== RECORDED INFORMATION ==

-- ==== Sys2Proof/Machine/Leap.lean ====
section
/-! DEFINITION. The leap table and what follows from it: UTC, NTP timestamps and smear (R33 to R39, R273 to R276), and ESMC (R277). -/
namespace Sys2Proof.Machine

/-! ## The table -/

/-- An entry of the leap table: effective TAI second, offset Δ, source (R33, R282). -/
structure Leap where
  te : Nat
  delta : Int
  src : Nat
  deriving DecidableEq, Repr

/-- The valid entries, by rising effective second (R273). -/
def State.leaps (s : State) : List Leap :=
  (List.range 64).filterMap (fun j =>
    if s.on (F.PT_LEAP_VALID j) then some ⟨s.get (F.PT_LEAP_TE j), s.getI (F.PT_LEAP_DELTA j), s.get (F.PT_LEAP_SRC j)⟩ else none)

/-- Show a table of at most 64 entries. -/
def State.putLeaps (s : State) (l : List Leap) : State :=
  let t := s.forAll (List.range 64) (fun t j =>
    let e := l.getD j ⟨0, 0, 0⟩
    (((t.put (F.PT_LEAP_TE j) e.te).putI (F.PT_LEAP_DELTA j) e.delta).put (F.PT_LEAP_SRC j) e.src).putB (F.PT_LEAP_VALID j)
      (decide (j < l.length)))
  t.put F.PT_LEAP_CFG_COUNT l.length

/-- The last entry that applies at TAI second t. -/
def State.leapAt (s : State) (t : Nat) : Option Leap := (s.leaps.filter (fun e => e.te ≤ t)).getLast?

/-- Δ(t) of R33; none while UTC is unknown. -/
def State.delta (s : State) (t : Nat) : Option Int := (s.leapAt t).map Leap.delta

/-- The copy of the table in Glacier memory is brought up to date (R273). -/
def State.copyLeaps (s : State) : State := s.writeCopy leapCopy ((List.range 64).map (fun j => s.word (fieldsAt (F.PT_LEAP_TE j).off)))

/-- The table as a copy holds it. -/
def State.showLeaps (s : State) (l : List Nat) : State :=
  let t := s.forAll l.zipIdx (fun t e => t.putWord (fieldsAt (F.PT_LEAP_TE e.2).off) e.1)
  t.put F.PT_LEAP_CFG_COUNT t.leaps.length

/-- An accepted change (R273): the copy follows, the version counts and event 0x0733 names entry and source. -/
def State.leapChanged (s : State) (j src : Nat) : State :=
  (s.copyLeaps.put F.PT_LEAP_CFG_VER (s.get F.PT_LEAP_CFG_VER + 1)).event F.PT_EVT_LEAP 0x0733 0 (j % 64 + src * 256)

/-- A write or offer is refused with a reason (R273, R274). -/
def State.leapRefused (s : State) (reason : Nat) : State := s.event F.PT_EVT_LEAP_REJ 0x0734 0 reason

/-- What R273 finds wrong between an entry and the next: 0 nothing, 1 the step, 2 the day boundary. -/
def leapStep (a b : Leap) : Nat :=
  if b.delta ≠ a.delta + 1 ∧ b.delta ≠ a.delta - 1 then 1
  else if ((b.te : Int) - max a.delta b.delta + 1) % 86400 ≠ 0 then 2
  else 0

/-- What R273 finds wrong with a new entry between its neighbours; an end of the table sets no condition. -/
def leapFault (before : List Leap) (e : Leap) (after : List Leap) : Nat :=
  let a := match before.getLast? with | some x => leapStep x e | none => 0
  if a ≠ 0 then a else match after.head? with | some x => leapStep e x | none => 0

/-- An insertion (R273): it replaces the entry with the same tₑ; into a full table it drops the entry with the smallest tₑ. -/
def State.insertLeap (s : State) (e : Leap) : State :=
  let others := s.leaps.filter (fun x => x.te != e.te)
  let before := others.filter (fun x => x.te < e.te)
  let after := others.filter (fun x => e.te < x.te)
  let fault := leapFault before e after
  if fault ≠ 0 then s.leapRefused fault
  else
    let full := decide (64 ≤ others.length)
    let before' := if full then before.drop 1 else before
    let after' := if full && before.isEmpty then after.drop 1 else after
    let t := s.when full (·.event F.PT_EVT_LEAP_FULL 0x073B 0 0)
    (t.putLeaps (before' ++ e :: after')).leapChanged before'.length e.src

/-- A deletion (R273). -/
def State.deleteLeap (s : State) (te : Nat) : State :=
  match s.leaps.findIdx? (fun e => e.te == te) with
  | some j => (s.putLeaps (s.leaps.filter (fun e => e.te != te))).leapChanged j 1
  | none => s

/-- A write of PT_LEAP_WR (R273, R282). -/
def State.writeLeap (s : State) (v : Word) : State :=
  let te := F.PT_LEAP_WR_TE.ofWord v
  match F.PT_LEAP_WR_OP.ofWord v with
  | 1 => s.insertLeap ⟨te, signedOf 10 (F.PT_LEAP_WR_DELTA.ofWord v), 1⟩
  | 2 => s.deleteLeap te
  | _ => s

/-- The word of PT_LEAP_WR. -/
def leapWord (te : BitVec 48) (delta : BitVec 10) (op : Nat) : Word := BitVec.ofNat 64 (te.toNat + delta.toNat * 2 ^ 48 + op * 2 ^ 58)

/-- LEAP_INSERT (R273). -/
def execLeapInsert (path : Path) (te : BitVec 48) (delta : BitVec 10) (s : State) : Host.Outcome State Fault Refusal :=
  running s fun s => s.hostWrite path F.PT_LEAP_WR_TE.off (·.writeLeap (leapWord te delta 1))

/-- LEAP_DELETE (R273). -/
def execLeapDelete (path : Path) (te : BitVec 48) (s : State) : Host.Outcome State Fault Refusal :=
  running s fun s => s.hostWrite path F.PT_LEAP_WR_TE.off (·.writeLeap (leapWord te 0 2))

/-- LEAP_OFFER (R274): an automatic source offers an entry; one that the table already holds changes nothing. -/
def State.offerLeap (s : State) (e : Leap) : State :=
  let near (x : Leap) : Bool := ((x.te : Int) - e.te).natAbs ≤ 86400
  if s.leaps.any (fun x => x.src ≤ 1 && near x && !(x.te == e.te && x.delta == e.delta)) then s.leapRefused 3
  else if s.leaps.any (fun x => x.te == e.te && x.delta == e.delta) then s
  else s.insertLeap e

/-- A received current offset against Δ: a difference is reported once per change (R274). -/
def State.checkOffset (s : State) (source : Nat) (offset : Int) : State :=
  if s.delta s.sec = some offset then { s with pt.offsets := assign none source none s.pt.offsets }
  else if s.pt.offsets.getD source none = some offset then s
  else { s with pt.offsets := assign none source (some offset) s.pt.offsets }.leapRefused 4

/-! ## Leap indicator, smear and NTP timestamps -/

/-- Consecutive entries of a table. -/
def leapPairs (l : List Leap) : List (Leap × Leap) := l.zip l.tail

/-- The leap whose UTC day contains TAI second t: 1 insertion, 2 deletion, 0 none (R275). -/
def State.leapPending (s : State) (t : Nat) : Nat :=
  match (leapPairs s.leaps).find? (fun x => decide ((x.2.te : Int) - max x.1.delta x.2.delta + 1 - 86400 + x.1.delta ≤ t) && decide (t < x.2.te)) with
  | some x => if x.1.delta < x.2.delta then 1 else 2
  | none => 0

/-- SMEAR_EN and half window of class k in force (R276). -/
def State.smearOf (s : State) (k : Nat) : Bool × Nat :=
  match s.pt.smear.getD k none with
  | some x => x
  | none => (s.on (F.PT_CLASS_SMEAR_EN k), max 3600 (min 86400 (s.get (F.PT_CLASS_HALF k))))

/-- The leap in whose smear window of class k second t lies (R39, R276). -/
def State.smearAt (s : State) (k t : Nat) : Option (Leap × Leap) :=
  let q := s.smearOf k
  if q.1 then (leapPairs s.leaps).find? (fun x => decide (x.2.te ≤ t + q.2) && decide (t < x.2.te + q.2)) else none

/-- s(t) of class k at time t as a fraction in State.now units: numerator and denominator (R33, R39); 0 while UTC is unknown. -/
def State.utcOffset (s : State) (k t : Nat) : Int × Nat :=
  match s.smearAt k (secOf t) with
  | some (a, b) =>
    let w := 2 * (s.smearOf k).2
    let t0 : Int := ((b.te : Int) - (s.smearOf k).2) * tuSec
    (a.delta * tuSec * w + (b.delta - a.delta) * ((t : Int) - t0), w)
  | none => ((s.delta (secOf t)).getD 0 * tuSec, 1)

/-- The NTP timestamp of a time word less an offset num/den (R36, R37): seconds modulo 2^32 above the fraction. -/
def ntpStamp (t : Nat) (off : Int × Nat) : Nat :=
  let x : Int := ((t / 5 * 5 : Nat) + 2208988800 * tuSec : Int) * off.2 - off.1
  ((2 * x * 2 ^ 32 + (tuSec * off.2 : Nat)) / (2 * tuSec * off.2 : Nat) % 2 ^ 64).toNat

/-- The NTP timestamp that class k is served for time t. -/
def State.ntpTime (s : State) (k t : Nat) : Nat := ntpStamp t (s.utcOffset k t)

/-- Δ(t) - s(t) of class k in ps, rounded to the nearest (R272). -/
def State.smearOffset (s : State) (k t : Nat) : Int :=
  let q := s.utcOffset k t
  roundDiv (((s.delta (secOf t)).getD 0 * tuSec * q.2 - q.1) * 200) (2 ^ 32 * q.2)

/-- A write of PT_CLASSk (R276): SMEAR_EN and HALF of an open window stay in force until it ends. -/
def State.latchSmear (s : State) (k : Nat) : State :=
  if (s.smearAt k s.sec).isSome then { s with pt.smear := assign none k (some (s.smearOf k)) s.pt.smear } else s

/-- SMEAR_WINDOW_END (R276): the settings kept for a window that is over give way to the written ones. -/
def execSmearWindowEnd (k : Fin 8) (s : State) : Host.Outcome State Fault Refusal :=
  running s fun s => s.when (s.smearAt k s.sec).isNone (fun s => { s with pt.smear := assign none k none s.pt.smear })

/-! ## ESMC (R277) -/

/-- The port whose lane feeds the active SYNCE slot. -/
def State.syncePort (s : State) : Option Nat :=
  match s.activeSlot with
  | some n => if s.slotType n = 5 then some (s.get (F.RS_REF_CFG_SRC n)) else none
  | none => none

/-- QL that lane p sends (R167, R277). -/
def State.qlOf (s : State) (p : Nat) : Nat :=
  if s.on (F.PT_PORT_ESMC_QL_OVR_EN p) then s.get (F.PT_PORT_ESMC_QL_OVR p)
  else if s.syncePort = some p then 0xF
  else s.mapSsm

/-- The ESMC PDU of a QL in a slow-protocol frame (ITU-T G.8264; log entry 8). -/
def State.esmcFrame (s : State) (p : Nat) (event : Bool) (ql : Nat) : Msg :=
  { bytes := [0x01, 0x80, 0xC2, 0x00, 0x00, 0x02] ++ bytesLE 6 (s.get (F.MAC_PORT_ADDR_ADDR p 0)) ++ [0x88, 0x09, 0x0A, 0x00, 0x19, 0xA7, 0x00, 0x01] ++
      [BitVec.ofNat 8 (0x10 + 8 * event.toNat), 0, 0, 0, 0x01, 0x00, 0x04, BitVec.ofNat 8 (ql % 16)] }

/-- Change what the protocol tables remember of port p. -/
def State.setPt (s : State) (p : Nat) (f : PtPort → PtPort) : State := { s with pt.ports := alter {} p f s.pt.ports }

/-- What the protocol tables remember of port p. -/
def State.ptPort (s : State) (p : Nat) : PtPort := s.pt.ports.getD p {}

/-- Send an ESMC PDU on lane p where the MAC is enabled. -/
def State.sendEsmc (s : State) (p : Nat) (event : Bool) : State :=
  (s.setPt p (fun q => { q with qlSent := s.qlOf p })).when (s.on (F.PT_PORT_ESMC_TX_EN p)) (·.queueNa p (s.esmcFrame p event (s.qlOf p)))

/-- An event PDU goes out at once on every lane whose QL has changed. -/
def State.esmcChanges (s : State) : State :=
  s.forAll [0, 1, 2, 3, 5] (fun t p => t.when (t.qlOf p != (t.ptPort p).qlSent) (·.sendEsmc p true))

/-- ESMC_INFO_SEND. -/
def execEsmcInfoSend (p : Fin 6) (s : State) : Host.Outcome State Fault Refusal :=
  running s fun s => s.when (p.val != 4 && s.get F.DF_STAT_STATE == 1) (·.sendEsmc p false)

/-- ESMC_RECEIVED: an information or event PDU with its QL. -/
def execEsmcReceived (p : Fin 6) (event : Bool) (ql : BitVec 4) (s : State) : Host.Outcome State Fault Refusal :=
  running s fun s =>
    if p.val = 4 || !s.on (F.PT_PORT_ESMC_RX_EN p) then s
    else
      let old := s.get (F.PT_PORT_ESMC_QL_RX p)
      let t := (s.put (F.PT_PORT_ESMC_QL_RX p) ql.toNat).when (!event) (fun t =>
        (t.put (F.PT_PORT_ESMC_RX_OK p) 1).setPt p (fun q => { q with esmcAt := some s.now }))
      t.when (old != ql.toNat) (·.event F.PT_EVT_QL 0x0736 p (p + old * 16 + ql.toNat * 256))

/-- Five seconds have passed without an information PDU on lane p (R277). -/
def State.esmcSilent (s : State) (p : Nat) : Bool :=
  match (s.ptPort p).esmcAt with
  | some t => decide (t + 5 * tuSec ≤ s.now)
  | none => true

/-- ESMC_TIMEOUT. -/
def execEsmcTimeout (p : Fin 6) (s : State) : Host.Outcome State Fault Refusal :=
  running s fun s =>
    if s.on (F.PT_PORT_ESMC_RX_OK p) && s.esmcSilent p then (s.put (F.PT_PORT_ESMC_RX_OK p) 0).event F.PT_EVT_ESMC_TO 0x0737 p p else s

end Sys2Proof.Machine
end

===
== RECORDED INFORMATION ==

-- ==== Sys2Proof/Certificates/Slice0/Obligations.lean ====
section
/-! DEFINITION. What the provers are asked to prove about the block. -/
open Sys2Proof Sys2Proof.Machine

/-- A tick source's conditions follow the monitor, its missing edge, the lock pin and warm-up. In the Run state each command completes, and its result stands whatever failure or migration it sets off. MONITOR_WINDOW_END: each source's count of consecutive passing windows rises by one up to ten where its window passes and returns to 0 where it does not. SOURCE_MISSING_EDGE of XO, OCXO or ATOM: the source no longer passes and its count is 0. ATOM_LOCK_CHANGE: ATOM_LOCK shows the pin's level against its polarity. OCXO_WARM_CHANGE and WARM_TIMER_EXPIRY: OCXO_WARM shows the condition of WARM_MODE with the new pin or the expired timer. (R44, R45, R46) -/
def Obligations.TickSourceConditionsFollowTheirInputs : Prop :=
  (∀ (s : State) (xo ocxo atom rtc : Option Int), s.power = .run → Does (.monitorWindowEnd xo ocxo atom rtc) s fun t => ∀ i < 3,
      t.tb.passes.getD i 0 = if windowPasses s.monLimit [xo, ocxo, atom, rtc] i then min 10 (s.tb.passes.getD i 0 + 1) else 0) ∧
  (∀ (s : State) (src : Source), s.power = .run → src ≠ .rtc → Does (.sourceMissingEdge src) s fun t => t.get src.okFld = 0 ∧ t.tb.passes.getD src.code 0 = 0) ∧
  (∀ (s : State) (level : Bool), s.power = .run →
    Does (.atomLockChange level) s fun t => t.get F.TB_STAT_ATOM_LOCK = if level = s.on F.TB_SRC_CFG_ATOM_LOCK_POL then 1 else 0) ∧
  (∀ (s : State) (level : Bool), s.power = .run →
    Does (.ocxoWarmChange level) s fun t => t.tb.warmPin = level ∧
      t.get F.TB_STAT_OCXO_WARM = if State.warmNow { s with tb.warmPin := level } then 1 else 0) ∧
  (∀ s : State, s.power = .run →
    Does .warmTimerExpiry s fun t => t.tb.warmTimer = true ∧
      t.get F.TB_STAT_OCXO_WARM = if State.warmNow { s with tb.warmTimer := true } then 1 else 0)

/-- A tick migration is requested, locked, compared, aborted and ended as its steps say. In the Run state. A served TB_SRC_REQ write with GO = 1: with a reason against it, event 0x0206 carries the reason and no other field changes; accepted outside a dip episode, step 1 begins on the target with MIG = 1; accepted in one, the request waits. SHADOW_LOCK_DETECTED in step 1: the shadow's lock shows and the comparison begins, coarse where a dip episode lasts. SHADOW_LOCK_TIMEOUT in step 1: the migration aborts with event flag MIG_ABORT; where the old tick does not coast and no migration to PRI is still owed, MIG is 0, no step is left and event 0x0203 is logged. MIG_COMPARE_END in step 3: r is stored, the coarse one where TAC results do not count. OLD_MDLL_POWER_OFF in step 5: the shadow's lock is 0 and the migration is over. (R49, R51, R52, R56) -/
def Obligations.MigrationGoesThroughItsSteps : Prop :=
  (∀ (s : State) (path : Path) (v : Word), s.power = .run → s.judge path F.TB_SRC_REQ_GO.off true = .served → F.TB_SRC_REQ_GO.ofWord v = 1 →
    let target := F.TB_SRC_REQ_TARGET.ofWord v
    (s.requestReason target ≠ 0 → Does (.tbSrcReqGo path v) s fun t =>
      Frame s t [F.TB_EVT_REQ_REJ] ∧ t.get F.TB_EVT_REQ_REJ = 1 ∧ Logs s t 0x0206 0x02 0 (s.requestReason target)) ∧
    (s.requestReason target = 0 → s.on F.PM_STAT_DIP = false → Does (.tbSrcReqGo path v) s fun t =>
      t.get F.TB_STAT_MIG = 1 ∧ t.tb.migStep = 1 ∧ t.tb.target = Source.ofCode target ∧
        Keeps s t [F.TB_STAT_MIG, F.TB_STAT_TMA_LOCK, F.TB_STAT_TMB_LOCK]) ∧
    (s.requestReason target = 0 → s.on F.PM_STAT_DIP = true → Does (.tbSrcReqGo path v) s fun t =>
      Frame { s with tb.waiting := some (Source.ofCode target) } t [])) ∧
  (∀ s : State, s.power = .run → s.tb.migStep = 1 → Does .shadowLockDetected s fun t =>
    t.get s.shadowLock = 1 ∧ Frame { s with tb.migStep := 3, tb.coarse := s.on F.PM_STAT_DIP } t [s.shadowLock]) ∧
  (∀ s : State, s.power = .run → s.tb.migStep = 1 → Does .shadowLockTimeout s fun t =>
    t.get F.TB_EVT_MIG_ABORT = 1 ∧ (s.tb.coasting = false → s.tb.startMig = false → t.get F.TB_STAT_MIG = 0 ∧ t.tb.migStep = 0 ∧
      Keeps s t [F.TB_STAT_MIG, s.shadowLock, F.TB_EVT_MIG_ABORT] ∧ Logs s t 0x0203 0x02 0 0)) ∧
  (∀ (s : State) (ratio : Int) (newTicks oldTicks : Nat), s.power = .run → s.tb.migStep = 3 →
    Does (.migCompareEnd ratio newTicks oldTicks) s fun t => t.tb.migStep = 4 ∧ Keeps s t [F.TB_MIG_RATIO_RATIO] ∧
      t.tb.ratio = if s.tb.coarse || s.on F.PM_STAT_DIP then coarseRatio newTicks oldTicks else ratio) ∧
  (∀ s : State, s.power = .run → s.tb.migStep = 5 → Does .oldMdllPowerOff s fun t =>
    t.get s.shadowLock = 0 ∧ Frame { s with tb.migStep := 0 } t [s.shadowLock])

===

• **PROBLEM DETAILS**
Write out, from the lines above, only those from the line with "let te := F.PT_LEAP_WR_TE.ofWord v" to the line with "of PT_LEAP_WR. -/", exactly as given, including the first and the last.

• **TASK ANSWER**
  let te := F.PT_LEAP_WR_TE.ofWord v
  match F.PT_LEAP_WR_OP.ofWord v with
  | 1 => s.insertLeap ⟨te, signedOf 10 (F.PT_LEAP_WR_DELTA.ofWord v), 1⟩
  | 2 => s.deleteLeap te
  | _ => s

/-- The word of PT_LEAP_WR. -/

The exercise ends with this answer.